/-- Where the operands are numbers, a check that passes has a value above 0. -/
theorem break_arg_pos {p : LogParams} {m b brk : ℚ} (h : p.breakOk = true)
    (hm : ratOfF64 p.linSlope = some m) (hb : ratOfF64 p.linOffset = some b)
    (hbrk : ratOfF64 p.linSideBreak = some brk) : 0 < m * brk + b := by
  rcases break_of_breakOk h with hpos | hinf
  · obtain ⟨x, y, z, hx, hy, hz, hlt⟩ := hpos
    rw [hm] at hx; rw [hbrk] at hy; rw [hb] at hz
    cases hx; cases hy; cases hz
    exact hlt
  · obtain ⟨_, _, hmval, -⟩ := (ratOfF64_eq _ _).1 hm
    obtain ⟨_, _, hbval, -⟩ := (ratOfF64_eq _ _).1 hb
    obtain ⟨_, _, hbrkval, -⟩ := (ratOfF64_eq _ _).1 hbrk
    rw [breakInfinite_iff, LogParams.breakValue, hmval, hbval, hbrkval] at hinf
    cases hinf

section
variable {d : LogOpData} {camera : Bool}

theorem validate_base (h : baseOk d.base = false) : d.validate camera = .error ⟨.invalidOpdata, 7⟩ := by
  simp [LogOpData.validate, h]

theorem validate_logSlope (hbase : baseOk d.base = true)
    (h : (d.ch.toList.all fun p => !f64Eq p.logSlope 0) = false) :
    d.validate camera = .error ⟨.invalidOpdata, 8⟩ := by
  simp [LogOpData.validate, hbase, h]

theorem validate_linSlope (hbase : baseOk d.base = true)
    (hslope : (d.ch.toList.all fun p => !f64Eq p.logSlope 0) = true)
    (h : (d.ch.toList.all fun p => !f64Eq p.linSlope 0) = false) :
    d.validate camera = .error ⟨.invalidOpdata, 9⟩ := by
  simp only [LogOpData.validate, hbase, hslope, h, require_true, require_false, check_ok_bind, check_error_bind]

theorem validate_break (hbase : baseOk d.base = true)
    (hslope : (d.ch.toList.all fun p => !f64Eq p.logSlope 0) = true)
    (hlin : (d.ch.toList.all fun p => !f64Eq p.linSlope 0) = true) (hcam : camera = true)
    (h : ¬∀ c, (d.ch.get c).breakOk = true) : d.validate camera = .error ⟨.invalidOpdata, 10⟩ := by
  rw [← Rgb.all_toList, Bool.not_eq_true] at h
  simp only [LogOpData.validate, hbase, hslope, hlin, hcam, h, require_true, check_ok_bind,
    Bool.not_true, Bool.or_self, require_false]

theorem validate_ok (hbase : baseOk d.base = true)
    (hslope : (d.ch.toList.all fun p => !f64Eq p.logSlope 0) = true)
    (hlin : (d.ch.toList.all fun p => !f64Eq p.linSlope 0) = true)
    (h : camera = true → ∀ c, (d.ch.get c).breakOk = true) : d.validate camera = .ok () := by
  have hpass : (!camera || d.ch.toList.all LogParams.breakOk) = true := by
    rw [Bool.or_eq_true, Bool.not_eq_true', Rgb.all_toList]
    exact (Bool.eq_false_or_eq_true camera).elim (fun hcam => .inr (h hcam)) .inl
  simp only [LogOpData.validate, hbase, hslope, hlin, hpass, require_true, check_ok_bind]

end

/-- The header of a logarithm descriptor has no reserved bit set. -/
def LogHeaderClean (s : State) : Prop :=
  (headerFlags s).extractLsb' 2 30 = 0 ∧ headerSecond s = 0

section
variable {s : State} {ib ob : BitDepth}

theorem configureLog_reserved (h : updReady s ib ob) (hr : ¬LogHeaderClean s) :
    configureLog s = .error ⟨.invalidOpdata, 12⟩ := by
  obtain ⟨hdepths, hheader⟩ := updReady_checks s ib ob h
  have hbits : ((headerFlags s).extractLsb' 2 30 == 0#30 && headerSecond s == 0#32) = false := by
    simpa [LogHeaderClean, not_and] using hr
  simp [configureLog, hdepths, hheader, hbits]

theorem configureLog_clean (h : updReady s ib ob) (hc : LogHeaderClean s) :
    configureLog s = (do
      checkDescriptor s 136
      (readLogOpData s).validate (logCamera (headerFlags s))
      return (readLogOpData s).unit (headerFlags s) ib ob s.free) := by
  obtain ⟨hdepths, hheader⟩ := updReady_checks s ib ob h
  obtain ⟨hflags, hsecond⟩ := hc
  simp [configureLog, hdepths, hheader, hflags, hsecond]

theorem configureLog_unmapped (h : updReady s ib ob) (hc : LogHeaderClean s)
    (hbus : ¬descriptorMapped s 136) : configureLog s = .error ⟨.bus, s.cfg.opdataPtr⟩ := by
  rw [configureLog_clean h hc, checkDescriptor_error s 136 hbus, check_error_bind]

theorem configureLog_invalid {e : Error} (h : updReady s ib ob) (hc : LogHeaderClean s)
    (hmapped : descriptorMapped s 136)
    (hv : (readLogOpData s).validate (logCamera (headerFlags s)) = .error e) :
    configureLog s = .error e := by
  rw [configureLog_clean h hc, checkDescriptor_ok s 136 hmapped, check_ok_bind, hv, check_error_bind]

theorem exec_updLog_of_valid (h : updReady s ib ob) (hc : LogHeaderClean s)
    (hmapped : descriptorMapped s 136)
    (hv : (readLogOpData s).validate (logCamera (headerFlags s)) = .ok ()) :
    exec .updLog s = .next { s with
      log := (readLogOpData s).unit (headerFlags s) ib ob s.free
      free := s.free + 1
      cp := s.cp + 4 } := by
  have hunit : configureLog s = .ok ((readLogOpData s).unit (headerFlags s) ib ob s.free) := by
    rw [configureLog_clean h hc, checkDescriptor_ok s 136 hmapped, check_ok_bind, hv, check_ok_bind,
      check_pure]
  rw [exec_updLog, execUpdLog, hunit]
  rfl

end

EXERCISE REQUIREMENTS ▸ Copy out each line in the listing that has the word "LogParams".

ANSWER BELOW ▸
theorem break_arg_pos {p : LogParams} {m b brk : ℚ} (h : p.breakOk = true)
    rw [breakInfinite_iff, LogParams.breakValue, hmval, hbval, hbrkval] at hinf
  have hpass : (!camera || d.ch.toList.all LogParams.breakOk) = true := by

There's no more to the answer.